*Work instruction:* Within the entries below, find the portion that opens with the line containing "(m.setRamp r i).rampsSound := by" and closes with the line containing "new, (returns l).2.2⟩". Retype that portion exactly and only.

Dataset entries
>>>

theorem Mix.setReturn_rampsSound {m : Mix} (h : m.rampsSound) (l : Line) {c : ReturnCtx}
    (new : c.air.sound = true ∧ c.group.ramp.sound = true ∧ c.hold.sound = true ∧ c.screener.sound = true ∧
      c.cueIn.sound = true ∧ c.cueOut.sound = true) :
    ({ m with returns := m.returns.set l c } : Mix).rampsSound := by
  obtain ⟨sources, contribs, returns⟩ := m.rampsSound_iff.mp h
  exact (Mix.rampsSound_iff _).mpr ⟨sources, contribs,
    set_of (P := fun _ (c : ReturnCtx) => c.air.sound = true ∧ c.group.ramp.sound = true ∧ c.hold.sound = true ∧
      c.screener.sound = true ∧ c.cueIn.sound = true ∧ c.cueOut.sound = true) returns new⟩

theorem Mix.setRamp_rampsSound {m : Mix} (h : m.rampsSound) {r : Ramp} (new : r.sound = true) (i : RampId) :
    (m.setRamp r i).rampsSound := by
  obtain ⟨sources, contribs, returns⟩ := m.rampsSound_iff.mp h
  cases i with
  | sourceAir i =>
    exact (Mix.rampsSound_iff _).mpr
      ⟨set_of (P := fun _ (c : SourceCtx) => c.air.sound = true) sources new, contribs, returns⟩
  | lineAir l => exact Mix.setContrib_rampsSound h l ⟨new, (contribs l).2⟩
  | lineGroup l => exact Mix.setContrib_rampsSound h l ⟨(contribs l).1, new⟩
  | airTerm l => exact Mix.setReturn_rampsSound h l ⟨new, (returns l).2⟩
  | groupTerm l => exact Mix.setReturn_rampsSound h l ⟨(returns l).1, new, (returns l).2.2⟩
  | holdTerm l => exact Mix.setReturn_rampsSound h l ⟨(returns l).1, (returns l).2.1, new, (returns l).2.2.2⟩
  | screenerTerm l =>
    obtain ⟨air, group, hold, -, cues⟩ := returns l
    exact Mix.setReturn_rampsSound h l ⟨air, group, hold, new, cues⟩
  | cueIn l =>
    obtain ⟨air, group, hold, screener, -, out⟩ := returns l
    exact Mix.setReturn_rampsSound h l ⟨air, group, hold, screener, new, out⟩
  | cueOut l =>
    obtain ⟨air, group, hold, screener, cueIn, -⟩ := returns l
    exact Mix.setReturn_rampsSound h l ⟨air, group, hold, screener, cueIn, new⟩

section
variable (m : Mix) (members terms : Vector (Option Group) 24) (t : ScreeningTable) (ctx : Vector LineCtx 24)
variable (q : Vector CueReturn 24) (routes : Vector RouteCtx 32)

theorem Mix.rewind_contrib (l : Line) :
    (m.rewind members terms).contribs[l] =
      { m.contribs[l] with group := (m.contribs[l]).group.rewind members[l] } := by
  unfold Mix.rewind
  exact ofFn_at ..

theorem Mix.rewind_return (l : Line) :
    (m.rewind members terms).returns[l] = { m.returns[l] with group := (m.returns[l]).group.rewind terms[l] } := by
  unfold Mix.rewind
  exact ofFn_at ..

theorem Mix.tick_source (i : Source) : (m.tick t ctx q routes).sources[i] = (m.sources[i]).tick m := by
  unfold Mix.tick
  exact ofFn_at ..

theorem Mix.tick_contrib (l : Line) : (m.tick t ctx q routes).contribs[l] = (m.contribs[l]).tick m ctx[l] := by
  unfold Mix.tick
  exact ofFn_at ..

theorem Mix.tick_return (l : Line) :
    (m.tick t ctx q routes).returns[l] = (m.returns[l]).tick m t l ctx[l] q[l] routes := by
  unfold Mix.tick
  exact ofFn_at ..

@[simp] theorem Mix.rewind_sources : (m.rewind members terms).sources = m.sources := by unfold Mix.rewind; rfl
@[simp] theorem Mix.rewind_mainBlocks : (m.rewind members terms).mainBlocks = m.mainBlocks := by unfold Mix.rewind; rfl
@[simp] theorem Mix.rewind_cueBlocks : (m.rewind members terms).cueBlocks = m.cueBlocks := by unfold Mix.rewind; rfl
@[simp] theorem Mix.tick_mainBlocks : (m.tick t ctx q routes).mainBlocks = m.mainBlocks := by unfold Mix.tick; rfl
@[simp] theorem Mix.tick_cueBlocks : (m.tick t ctx q routes).cueBlocks = m.cueBlocks := by unfold Mix.tick; rfl

theorem State.mixPhase_mix (s : State) :
    s.mixPhase.mix =
      (s.mix.rewind s.inst.members s.inst.terms).tick s.scrn.table s.line.ctx s.cue.returns s.cue.routes := rfl

end

theorem Mix.rewind_rampsSound {m : Mix} (h : m.rampsSound) (members terms : Vector (Option Group) 24) :
    (m.rewind members terms).rampsSound := by
  obtain ⟨sources, contribs, returns⟩ := m.rampsSound_iff.mp h
  rw [Mix.rampsSound_iff]
  refine ⟨by rw [Mix.rewind_sources]; exact sources, fun l => ?_, fun l => ?_⟩
  · rw [Mix.rewind_contrib]
    exact ⟨(contribs l).1, GroupRamp.rewind_sound (contribs l).2 _⟩
  · rw [Mix.rewind_return]
    obtain ⟨air, group, rest⟩ := returns l
    exact ⟨air, GroupRamp.rewind_sound group _, rest⟩

theorem programLength_pos {m : Mix} (main : 1 ≤ m.mainBlocks) (cue : 1 ≤ m.cueBlocks) (c : LineCtx)
    (before after : DuckKind) : 0 < programLength m c before after := by
  unfold programLength
  split
  · exact rampSamples_pos cue
  · exact rampSamples_pos main

theorem cueInTick_sound {r : Ramp} (h : r.sound = true) (q : CueReturn) (code : Option GainCode) {len : Nat}
    (long : 0 < len) : (cueInTick r q code len).sound = true := by
  unfold cueInTick
  split
  · exact r.stopAt_sound 0
  · split
    · exact Ramp.retarget_sound (r.stopAt_sound 0) _ long
    · exact Ramp.retarget_sound h _ long

theorem cueOutTick_sound {out : Ramp} (h : out.sound = true) (cur : Ramp) (q : CueReturn) {len : Nat}
    (long : 0 < len) : (cueOutTick out cur q len).sound = true := by
  unfold cueOutTick
  split_ifs
  · exact cur.begin_sound 0 long
  · exact out.stopAt_sound 0
  · exact h

theorem Mix.tick_rampsSound {m : Mix} (h : m.rampsSound) (main : 1 ≤ m.mainBlocks) (cue : 1 ≤ m.cueBlocks)
    (t : ScreeningTable) (ctx : Vector LineCtx 24) (q : Vector CueReturn 24) (routes : Vector RouteCtx 32) :
    (m.tick t ctx q routes).rampsSound := by
  obtain ⟨sources, contribs, returns⟩ := m.rampsSound_iff.mp h
  have mainLen := rampSamples_pos main
  have cueLen := rampSamples_pos cue
  rw [Mix.rampsSound_iff]
  refine ⟨fun i => ?_, fun l => ?_, fun l => ?_⟩
  · rw [Mix.tick_source]
    exact Ramp.retarget_sound (sources i) _ mainLen
  · rw [Mix.tick_contrib]
    exact ⟨Ramp.retarget_sound (contribs l).1 _ mainLen, GroupRamp.retarget_sound (contribs l).2 _ mainLen⟩
  · rw [Mix.tick_return]
    obtain ⟨air, group, hold, screener, cueIn, cueOut⟩ := returns l
    have len := programLength_pos main cue ctx[l] (m.returns[l]).duck (q[l]).duck
    exact ⟨Ramp.retarget_sound air _ len, GroupRamp.retarget_sound group _ len, Ramp.retarget_sound hold _ len,
      Ramp.retarget_sound screener _ len, cueInTick_sound cueIn _ _ cueLen, cueOutTick_sound cueOut _ _ cueLen⟩

theorem State.vacate_mix (s : State) (old : Vector LineCtx 24) :
    (s.vacate old).mix = { s.mix with returns := (s.vacate old).mix.returns } := by
  unfold State.vacate
  rfl

theorem State.vacate_return (s : State) (old : Vector LineCtx 24) (l : Line) :
    (s.vacate old).mix.returns[l] =
      if (s.line.ctx[l]).state = .vacant && (old[l]).state ≠ .vacant then (s.mix.returns[l]).vacate
      else s.mix.returns[l] := by
  unfold State.vacate
  exact ofFn_at ..

theorem State.vacate_rampsSound {s : State} (h : s.mix.rampsSound) (old : Vector LineCtx 24) :
    (s.vacate old).mix.rampsSound := by
  obtain ⟨sources, contribs, returns⟩ := s.mix.rampsSound_iff.mp h
  rw [Mix.rampsSound_iff]
  have own := s.vacate_return old
  rw [s.vacate_mix old]
  refine ⟨sources, contribs, fun l => ?_⟩
  dsimp only
  rw [own l]
  split
  · obtain ⟨air, group, hold, screener, -⟩ := returns l
    exact ⟨air, group, hold, screener, Ramp.stopAt_sound .., Ramp.stopAt_sound ..⟩
  · exact returns l

theorem Mix.applied_rampsSound {m : Mix} (h : m.rampsSound) (g : Staging) : (m.applied g).rampsSound := by
  obtain ⟨sources, contribs, returns⟩ := m.rampsSound_iff.mp h
  rw [Mix.rampsSound_iff]
  refine ⟨fun i => ?_, contribs, returns⟩
  unfold Mix.applied
  dsimp only
  split
  · exact sources i
  · rw [ofFn_at]
    exact sources i

theorem Mix.restartPeaks_ramp (m : Mix) (i : RampId) : m.restartPeaks.ramp i = m.ramp i := by
  cases i <;> simp [Mix.restartPeaks, Mix.ramp]

/-! ### The ramps of the part -/

theorem reset_rampsSound : State.reset.rampsSound := by
  refine ⟨fun i => ?_, reset_settingsSound⟩
  rw [reset_ramp]
  decide

theorem State.ramps_long {s : State} (h : s.settingsSound) : 1 ≤ s.mix.mainBlocks ∧ 1 ≤ s.mix.cueBlocks := by
  obtain ⟨⟨⟨⟨⟨⟨main, cue⟩, -⟩, -⟩, -⟩, -⟩, -⟩ := (Timing.sound_iff _).mp h.1
  exact ⟨main.1, cue.1⟩

theorem State.rampsSound_of_eq {s t : State} (mix : t.mix = s.mix) (settings : t.settingsSound) (h : s.rampsSound) :
    t.rampsSound :=
  ⟨mix ▸ h.1, settings⟩

theorem State.linePhase_mixRamps {s : State} (h : s.mix.rampsSound) (plans : Vector (Option LinePlan) 24)
    (delta : Int) : (s.linePhase plans delta).mix.rampsSound :=
  State.vacate_rampsSound (by rw [s.linesMoved_mix]; exact h) _

theorem State.tickLine_rampsSound {s : State} (h : s.rampsSound) (l : Line) : (s.tickLine l).rampsSound :=
  ⟨State.vacate_rampsSound (by rw [s.lineMoved_mix]; exact h.1) _, State.tickLine_settingsSound h.2 l⟩

theorem State.applyTick_mixRamps {s : State} (h : s.mix.rampsSound) : s.applyTick.mix.rampsSound := by
  have moved := State.linePhase_mixRamps (s := s.handOver) (Mix.applied_rampsSound h s.intake.staging) s.admittedPlans
    ((s.handOver.line.dumpDepth : Int) - s.line.dumpDepth)
  exact State.ite_of (P := (·.mix.rampsSound)) (fun _ => moved) fun _ => moved

theorem State.linePart_mixRamps {s : State} (h : s.mix.rampsSound) : s.linePart.mix.rampsSound :=
  State.ite_of (P := (·.mix.rampsSound)) (fun _ => State.applyTick_mixRamps h) fun _ => State.linePhase_mixRamps h _ _

theorem State.beforeCue_mixRamps {s : State} (h : s.mix.rampsSound) (pins : BitVec 16) :
    (s.beforeCue pins).mix.rampsSound := by
  have same : (s.beforeCue pins).mix =
      ({ s with link := s.link.engineTick } : State).takePhase.countBlock.linePart.mix := by simp [State.beforeCue]
  rw [same]
  exact State.linePart_mixRamps (by simpa using h)

theorem State.audioTick_mixRamps {s : State} (h : s.rampsSound) (pins : BitVec 16) :
    (s.audioTick pins).mix.rampsSound := by
  obtain ⟨main, cue⟩ := State.ramps_long (State.audioTick_settingsSound h.2 pins)
  have before := State.beforeCue_mixRamps h.1 pins
  rw [State.audioTick_eq, State.mixPhase_mix, State.cuePhase_mix] at main cue ⊢
  rw [Mix.tick_mainBlocks] at main
  rw [Mix.tick_cueBlocks] at cue
  exact Mix.tick_rampsSound (Mix.rewind_rampsSound before _ _) main cue _ _ _ _

theorem State.lookRound_rampsSound {s : State} (h : s.rampsSound) (seen : State) (left : ReportFlags) :
    (s.lookRound seen left).rampsSound := by
  refine ⟨?_, State.lookRound_settingsSound h.2 seen left⟩
  refine State.ite_of (P := (·.mix.rampsSound)) (fun _ => ?_) fun _ => h.1
  change (if seen.work.meters then s.mix.restartPeaks else s.mix).rampsSound
  split
  · exact Mix.rampsSound_of_eq s.mix.restartPeaks_ramp h.1
  · exact h.1

theorem State.blockTick_rampsSound {s : State} (h : s.rampsSound) (pins : BitVec 16) (follows first : Bool) :
    (s.blockTick pins follows first).rampsSound := by
  have events : (s.tickEvents pins follows).rampsSound :=
    ⟨by
      rw [show (s.tickEvents pins follows).mix = (s.audioTick pins).mix by simp [State.tickEvents]]
      exact State.audioTick_mixRamps h pins, State.tickEvents_settingsSound h.2 pins follows⟩
  have round := State.lookRound_rampsSound events ((s.tickEvents pins follows).seenAt s pins first)
    (if first then s.tickFlags pins else ReportFlags.clear)
  exact State.rampsSound_of_eq (by simp [State.blockTick, State.roundPhase])
    (State.blockTick_settingsSound h.2 pins follows first) round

<<<

*Written answer:*
    (m.setRamp r i).rampsSound := by
  obtain ⟨sources, contribs, returns⟩ := m.rampsSound_iff.mp h
  cases i with
  | sourceAir i =>
    exact (Mix.rampsSound_iff _).mpr
      ⟨set_of (P := fun _ (c : SourceCtx) => c.air.sound = true) sources new, contribs, returns⟩
  | lineAir l => exact Mix.setContrib_rampsSound h l ⟨new, (contribs l).2⟩
  | lineGroup l => exact Mix.setContrib_rampsSound h l ⟨(contribs l).1, new⟩
  | airTerm l => exact Mix.setReturn_rampsSound h l ⟨new, (returns l).2⟩
  | groupTerm l => exact Mix.setReturn_rampsSound h l ⟨(returns l).1, new, (returns l).2.2⟩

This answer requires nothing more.